Dataset entries =>
+ + + + +

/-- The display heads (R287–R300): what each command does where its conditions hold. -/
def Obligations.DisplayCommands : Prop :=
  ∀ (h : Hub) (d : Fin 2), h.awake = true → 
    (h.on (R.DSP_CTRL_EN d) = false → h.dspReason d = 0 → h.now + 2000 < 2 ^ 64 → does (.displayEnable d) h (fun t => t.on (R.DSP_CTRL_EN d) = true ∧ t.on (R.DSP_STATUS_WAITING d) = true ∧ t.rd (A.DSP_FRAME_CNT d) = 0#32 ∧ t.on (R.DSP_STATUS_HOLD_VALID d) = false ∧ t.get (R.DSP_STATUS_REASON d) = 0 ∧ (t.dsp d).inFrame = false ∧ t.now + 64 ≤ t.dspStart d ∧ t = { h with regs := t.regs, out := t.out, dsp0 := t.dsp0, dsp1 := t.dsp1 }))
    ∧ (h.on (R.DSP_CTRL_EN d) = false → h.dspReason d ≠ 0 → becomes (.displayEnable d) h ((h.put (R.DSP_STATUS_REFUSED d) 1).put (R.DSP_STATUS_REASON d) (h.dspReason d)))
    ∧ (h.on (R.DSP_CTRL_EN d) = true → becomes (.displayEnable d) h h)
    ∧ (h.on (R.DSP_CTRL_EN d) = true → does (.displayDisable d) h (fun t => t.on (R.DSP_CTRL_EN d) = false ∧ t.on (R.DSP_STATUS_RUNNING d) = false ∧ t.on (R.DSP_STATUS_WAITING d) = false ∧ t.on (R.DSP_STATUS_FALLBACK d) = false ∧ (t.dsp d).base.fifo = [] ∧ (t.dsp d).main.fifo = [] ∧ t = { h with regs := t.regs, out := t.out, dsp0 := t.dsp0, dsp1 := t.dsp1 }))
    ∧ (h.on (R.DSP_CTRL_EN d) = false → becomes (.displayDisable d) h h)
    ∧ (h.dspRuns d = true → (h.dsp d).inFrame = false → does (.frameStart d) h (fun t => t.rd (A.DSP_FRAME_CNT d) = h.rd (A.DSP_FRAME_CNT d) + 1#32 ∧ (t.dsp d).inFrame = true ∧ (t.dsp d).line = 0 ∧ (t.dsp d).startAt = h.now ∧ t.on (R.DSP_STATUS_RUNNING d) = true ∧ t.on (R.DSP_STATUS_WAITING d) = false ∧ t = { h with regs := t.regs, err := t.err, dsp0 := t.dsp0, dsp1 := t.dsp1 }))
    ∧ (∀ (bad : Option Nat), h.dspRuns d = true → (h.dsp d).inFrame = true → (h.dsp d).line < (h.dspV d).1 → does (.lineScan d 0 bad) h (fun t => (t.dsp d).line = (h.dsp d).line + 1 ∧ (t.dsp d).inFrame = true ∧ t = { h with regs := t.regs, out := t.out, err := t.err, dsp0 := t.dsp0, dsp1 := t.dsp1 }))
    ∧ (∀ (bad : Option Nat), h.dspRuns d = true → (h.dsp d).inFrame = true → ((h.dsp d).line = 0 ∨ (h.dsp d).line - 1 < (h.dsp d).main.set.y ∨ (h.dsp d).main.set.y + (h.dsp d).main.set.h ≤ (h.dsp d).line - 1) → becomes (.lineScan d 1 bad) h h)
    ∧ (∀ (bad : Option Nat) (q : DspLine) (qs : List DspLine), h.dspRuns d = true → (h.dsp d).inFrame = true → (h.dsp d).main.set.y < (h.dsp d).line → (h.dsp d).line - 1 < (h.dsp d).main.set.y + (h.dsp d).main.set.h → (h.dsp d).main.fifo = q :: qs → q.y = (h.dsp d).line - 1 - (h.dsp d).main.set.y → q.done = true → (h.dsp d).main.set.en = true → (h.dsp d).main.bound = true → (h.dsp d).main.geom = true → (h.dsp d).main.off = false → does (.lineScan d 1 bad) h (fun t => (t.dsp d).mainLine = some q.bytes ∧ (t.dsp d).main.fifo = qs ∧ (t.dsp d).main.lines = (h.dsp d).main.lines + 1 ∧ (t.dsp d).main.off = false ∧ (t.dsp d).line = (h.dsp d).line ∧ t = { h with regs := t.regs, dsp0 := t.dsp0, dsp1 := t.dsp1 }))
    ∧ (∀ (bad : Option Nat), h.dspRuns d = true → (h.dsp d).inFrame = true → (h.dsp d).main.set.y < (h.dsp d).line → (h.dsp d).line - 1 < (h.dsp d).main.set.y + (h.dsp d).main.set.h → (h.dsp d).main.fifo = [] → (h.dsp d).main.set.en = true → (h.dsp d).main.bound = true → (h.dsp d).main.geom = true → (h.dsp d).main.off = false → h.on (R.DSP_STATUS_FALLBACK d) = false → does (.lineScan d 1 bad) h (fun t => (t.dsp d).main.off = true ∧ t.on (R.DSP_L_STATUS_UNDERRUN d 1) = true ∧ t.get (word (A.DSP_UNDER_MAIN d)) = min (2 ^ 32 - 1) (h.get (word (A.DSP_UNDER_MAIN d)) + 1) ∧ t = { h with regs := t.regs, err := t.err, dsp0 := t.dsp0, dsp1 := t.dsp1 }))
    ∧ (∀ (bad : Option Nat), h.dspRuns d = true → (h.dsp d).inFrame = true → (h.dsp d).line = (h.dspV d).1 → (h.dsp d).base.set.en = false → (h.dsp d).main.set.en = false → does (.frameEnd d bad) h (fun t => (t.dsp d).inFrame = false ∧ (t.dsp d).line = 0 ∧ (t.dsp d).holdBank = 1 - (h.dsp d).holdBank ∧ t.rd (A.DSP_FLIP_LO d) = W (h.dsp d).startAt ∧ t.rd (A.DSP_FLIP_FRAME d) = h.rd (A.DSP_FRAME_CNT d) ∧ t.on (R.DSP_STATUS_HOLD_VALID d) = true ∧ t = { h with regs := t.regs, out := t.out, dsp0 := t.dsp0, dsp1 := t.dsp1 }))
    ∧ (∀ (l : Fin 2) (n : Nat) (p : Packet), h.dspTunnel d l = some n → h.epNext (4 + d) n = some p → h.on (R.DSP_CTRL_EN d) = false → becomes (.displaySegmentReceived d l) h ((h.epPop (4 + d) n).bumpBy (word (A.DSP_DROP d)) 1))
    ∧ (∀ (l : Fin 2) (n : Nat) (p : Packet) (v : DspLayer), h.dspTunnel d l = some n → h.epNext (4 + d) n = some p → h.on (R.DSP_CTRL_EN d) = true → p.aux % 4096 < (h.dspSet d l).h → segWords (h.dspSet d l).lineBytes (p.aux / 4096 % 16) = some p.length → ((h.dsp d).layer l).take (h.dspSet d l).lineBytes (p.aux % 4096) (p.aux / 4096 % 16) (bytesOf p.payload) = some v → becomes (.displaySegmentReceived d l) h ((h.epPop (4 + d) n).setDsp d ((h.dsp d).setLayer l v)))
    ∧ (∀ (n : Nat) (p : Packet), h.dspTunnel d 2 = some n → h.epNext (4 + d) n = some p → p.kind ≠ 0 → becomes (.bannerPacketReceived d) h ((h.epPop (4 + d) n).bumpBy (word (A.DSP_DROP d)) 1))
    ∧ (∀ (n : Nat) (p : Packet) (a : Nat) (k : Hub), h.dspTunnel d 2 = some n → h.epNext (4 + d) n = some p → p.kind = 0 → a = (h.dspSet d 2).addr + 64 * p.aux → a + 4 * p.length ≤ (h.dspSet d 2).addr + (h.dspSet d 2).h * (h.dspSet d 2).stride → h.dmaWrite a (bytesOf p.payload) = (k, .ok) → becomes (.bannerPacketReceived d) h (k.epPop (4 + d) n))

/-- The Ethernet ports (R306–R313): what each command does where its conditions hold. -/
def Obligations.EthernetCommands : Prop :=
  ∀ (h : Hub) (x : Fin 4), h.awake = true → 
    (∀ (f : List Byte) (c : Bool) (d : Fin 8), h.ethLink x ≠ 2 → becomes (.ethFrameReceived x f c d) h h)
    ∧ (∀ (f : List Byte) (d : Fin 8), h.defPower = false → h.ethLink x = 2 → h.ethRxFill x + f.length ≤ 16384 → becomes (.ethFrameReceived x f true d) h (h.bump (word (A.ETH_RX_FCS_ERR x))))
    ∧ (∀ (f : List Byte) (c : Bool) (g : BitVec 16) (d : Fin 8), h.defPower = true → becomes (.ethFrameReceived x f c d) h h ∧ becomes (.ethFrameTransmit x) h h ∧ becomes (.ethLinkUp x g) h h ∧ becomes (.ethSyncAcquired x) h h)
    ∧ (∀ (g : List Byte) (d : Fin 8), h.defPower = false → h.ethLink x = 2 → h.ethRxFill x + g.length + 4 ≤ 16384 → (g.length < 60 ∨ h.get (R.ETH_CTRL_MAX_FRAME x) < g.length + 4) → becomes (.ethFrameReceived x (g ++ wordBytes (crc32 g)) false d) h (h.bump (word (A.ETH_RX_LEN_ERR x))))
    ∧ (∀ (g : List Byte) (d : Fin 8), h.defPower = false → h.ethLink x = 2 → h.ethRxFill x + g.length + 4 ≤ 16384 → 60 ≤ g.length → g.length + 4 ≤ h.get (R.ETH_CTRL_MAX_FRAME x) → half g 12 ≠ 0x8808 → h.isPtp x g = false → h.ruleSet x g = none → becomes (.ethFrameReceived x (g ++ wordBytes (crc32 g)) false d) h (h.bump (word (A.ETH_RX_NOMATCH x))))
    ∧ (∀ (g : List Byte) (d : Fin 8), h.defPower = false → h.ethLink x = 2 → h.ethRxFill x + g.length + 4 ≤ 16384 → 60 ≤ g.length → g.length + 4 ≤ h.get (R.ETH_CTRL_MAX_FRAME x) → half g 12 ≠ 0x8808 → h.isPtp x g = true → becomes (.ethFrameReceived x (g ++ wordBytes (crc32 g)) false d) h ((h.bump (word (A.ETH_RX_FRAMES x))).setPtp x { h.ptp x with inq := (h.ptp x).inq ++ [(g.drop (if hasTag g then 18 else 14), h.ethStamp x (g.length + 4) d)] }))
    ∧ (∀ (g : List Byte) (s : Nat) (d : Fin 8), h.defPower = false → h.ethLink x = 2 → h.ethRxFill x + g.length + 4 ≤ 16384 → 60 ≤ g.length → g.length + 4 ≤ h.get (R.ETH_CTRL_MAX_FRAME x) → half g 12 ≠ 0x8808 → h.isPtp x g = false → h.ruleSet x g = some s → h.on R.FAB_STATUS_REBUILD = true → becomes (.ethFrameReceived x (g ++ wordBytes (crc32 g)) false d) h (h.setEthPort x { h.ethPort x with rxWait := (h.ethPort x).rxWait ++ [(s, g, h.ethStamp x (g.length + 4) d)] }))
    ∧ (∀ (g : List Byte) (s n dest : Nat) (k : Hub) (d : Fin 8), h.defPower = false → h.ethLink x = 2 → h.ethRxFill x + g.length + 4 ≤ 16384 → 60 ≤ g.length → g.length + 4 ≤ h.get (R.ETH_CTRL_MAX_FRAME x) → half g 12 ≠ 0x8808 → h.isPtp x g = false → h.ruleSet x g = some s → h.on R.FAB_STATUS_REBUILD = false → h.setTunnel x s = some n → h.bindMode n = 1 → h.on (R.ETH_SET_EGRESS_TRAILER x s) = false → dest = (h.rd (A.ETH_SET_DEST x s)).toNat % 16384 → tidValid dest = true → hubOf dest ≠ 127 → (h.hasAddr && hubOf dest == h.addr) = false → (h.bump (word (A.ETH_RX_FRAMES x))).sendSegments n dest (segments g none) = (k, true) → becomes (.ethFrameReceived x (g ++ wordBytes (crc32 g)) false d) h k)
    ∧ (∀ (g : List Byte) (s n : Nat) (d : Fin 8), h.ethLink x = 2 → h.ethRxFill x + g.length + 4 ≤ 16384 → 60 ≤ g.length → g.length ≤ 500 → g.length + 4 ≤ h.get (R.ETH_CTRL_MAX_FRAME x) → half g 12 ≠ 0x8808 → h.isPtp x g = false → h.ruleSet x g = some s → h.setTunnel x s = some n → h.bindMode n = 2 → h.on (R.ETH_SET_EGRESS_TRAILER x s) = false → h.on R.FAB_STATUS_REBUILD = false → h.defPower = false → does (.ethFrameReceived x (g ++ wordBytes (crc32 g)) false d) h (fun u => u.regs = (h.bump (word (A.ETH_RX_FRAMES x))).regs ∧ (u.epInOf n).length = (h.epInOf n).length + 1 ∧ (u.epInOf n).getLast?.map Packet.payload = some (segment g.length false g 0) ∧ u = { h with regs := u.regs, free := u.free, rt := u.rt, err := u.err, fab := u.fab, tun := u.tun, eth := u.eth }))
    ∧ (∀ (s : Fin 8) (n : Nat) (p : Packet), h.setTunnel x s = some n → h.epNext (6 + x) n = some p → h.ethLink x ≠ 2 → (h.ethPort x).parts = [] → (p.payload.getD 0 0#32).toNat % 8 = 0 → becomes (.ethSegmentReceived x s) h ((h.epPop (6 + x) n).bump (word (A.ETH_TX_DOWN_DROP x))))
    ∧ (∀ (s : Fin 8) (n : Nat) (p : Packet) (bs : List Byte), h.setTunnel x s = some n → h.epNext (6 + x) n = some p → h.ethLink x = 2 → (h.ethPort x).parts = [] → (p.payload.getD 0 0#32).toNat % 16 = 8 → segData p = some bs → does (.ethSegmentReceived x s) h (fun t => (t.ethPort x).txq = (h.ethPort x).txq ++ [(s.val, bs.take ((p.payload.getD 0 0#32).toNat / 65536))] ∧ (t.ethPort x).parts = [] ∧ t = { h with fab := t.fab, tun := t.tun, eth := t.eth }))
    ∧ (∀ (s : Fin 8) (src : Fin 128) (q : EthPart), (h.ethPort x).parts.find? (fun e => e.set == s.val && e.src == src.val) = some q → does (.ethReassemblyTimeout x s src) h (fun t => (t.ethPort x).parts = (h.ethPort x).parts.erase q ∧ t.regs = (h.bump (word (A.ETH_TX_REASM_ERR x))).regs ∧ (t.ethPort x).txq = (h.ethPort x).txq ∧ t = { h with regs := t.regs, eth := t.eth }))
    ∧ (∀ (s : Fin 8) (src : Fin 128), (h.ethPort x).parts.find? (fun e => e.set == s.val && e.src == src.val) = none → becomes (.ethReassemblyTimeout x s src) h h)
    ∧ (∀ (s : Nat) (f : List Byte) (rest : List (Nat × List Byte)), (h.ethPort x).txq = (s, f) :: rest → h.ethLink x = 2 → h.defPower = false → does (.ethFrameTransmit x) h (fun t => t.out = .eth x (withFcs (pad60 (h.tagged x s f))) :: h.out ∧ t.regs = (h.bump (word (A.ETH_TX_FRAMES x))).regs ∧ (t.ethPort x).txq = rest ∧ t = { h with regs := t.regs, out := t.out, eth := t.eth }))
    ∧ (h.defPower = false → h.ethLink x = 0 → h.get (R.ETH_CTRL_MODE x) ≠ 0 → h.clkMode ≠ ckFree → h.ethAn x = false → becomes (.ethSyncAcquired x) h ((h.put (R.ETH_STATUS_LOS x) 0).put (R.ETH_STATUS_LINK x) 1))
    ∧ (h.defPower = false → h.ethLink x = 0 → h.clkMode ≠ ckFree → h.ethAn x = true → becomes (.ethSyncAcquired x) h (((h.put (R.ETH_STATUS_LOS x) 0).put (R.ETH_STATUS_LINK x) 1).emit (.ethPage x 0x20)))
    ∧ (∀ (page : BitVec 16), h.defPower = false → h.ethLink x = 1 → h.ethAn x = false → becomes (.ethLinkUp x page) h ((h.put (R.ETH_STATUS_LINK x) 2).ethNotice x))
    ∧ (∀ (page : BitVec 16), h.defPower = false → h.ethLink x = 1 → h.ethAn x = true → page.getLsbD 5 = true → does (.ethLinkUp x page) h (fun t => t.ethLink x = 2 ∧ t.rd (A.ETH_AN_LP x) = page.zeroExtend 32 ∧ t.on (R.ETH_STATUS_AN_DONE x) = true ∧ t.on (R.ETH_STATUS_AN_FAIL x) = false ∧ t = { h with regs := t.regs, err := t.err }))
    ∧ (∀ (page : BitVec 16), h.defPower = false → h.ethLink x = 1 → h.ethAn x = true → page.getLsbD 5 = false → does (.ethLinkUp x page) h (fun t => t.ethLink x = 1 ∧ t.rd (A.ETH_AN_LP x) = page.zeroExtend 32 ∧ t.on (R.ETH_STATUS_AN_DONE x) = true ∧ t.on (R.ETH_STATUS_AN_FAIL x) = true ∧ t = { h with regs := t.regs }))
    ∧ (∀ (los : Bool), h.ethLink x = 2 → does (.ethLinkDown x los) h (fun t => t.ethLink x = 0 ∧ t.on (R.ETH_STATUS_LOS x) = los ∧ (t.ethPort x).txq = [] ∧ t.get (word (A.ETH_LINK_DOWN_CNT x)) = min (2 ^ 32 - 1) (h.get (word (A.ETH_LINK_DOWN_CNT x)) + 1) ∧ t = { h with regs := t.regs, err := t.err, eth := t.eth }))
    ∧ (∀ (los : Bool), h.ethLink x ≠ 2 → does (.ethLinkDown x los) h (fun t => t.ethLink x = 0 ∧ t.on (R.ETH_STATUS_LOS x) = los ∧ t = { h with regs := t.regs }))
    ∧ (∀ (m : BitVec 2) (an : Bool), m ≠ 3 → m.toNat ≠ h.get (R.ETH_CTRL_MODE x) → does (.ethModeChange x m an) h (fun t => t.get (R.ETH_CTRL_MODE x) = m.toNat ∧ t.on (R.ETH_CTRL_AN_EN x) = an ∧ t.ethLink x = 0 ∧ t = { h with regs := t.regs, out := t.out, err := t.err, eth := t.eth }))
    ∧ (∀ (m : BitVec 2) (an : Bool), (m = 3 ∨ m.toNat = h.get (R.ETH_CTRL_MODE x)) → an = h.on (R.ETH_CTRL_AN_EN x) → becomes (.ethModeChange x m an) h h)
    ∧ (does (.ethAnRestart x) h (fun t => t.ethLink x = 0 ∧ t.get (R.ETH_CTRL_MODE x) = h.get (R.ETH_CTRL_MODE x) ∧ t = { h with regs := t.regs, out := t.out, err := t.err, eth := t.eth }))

+ + + + +

Please restate the records word for word. Go from the first line to the line with "2), h.awake = true →" and include both.

Answer to this problem =>
/-- The display heads (R287–R300): what each command does where its conditions hold. -/
def Obligations.DisplayCommands : Prop :=
  ∀ (h : Hub) (d : Fin 2), h.awake = true → 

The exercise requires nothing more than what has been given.